### Activity
Working from the records below, repeat exactly the lines starting at the line that contains "def layoutOk (h" and ending at the line that contains "if slice h 0", inclusive.

### Source data

/-- Whether the layout of a header holds: N, L, and the offsets, lengths and alignment of the sections (Tables 3.1 and 3.2). -/
def layoutOk (h : List Byte) : Bool :=
  let n := imgN h
  let len := imgD h 0x0C
  inR 1 64 n && len % 4 == 0 && inR (0x28 + 16 * n) 4194304 len &&
  (secTable h).all (fun e => e.offset % 4 == 0 && Nat.ble (0x24 + 16 * n) e.offset && e.length % 4 == 0 &&
    Nat.ble (e.offset + e.length) (len - 4)) && !bodiesClash (secTable h)

/-- The result of the header checks, in the order of R55; `wrApplied` where all pass (Table 3.13). Log entry 52: DEDUCED. -/
def headerResult (h : List Byte) : Nat :=
  if slice h 0 4 != [0x41#8, 0x4C#8, 0x56#8, 0x49#8] then wrMagic
  else if imgW h 4 != 1 || imgW h 0x14 / 2 != 0 || (slice h 0x16 10).any (· != 0#8) ||
    (Nat.ble (imgN h) 64 && (secTable h).any (·.flags != 0)) then wrVersion
  else if imgW h 0x10 != 0x9604 || Nat.blt 0xB0 (imgW h 0x12) then wrTarget
  else if !layoutOk h then wrLayout
  else if (crc32 (slice h 0 (0x20 + 16 * imgN h))).toNat != imgD h (0x20 + 16 * imgN h) then wrHeaderCrc
  else wrApplied

/-- The generation of a copy. -/
def imgGen (h : List Byte) : Nat := imgD h 8

/-- The copies whose header is good, the newer first (R54). -/
def windOrder (h0 h1 : List Byte) : List Nat :=
  let ok0 := headerResult h0 == wrApplied
  let ok1 := headerResult h1 == wrApplied
  if ok0 && ok1 then (if follows (imgGen h1) (imgGen h0) then [1, 0] else [0, 1])
  else if ok0 then [0] else if ok1 then [1] else []

/-! Section bodies (Tables 3.4 to 3.10). Every reader gives its entries in order, or none where an entry breaks a rule or the body does not
end on an entry boundary (R56); the first argument bounds the number of entries by the number of bytes. -/

/-- Register records (Table 3.4): address and words. -/
def readRecords : Nat → List Byte → Option (List (Nat × List Nat))
  | _, [] => some []
  | 0, _ => none
  | n + 1, l =>
    let c := imgW l 2
    let size := 4 + 2 * c + 2 * (c % 2)
    if Nat.blt l.length size || !inR 1 256 c || Nat.blt 0x10000 (imgW l 0 + c) || (c % 2 == 1 && imgW l (4 + 2 * c) != 0) then none
    else (readRecords n (l.drop size)).map ((imgW l 0, (List.range c).map (fun i => imgW l (4 + 2 * i))) :: ·)

/-- Coefficient banks (Table 3.5): lane × 2 + bank, and taps. -/
def readBanks : Nat → List Byte → Option (List (Nat × List Nat))
  | _, [] => some []
  | 0, _ => none
  | n + 1, l =>
    let t := imgW l 2
    let size := 4 + 2 * t + 2 * (t % 2)
    if Nat.blt l.length size || Nat.blt 103 (byteAt l 0) || Nat.blt 1 (byteAt l 1) || !inR 1 384 t ||
      (t % 2 == 1 && imgW l (4 + 2 * t) != 0) then none
    else (readBanks n (l.drop size)).map ((2 * byteAt l 0 + byteAt l 1, (List.range t).map (fun i => imgW l (4 + 2 * i))) :: ·)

### Output for this task
def layoutOk (h : List Byte) : Bool :=
  let n := imgN h
  let len := imgD h 0x0C
  inR 1 64 n && len % 4 == 0 && inR (0x28 + 16 * n) 4194304 len &&
  (secTable h).all (fun e => e.offset % 4 == 0 && Nat.ble (0x24 + 16 * n) e.offset && e.length % 4 == 0 &&
    Nat.ble (e.offset + e.length) (len - 4)) && !bodiesClash (secTable h)

/-- The result of the header checks, in the order of R55; `wrApplied` where all pass (Table 3.13). Log entry 52: DEDUCED. -/
def headerResult (h : List Byte) : Nat :=
  if slice h 0 4 != [0x41#8, 0x4C#8, 0x56#8, 0x49#8] then wrMagic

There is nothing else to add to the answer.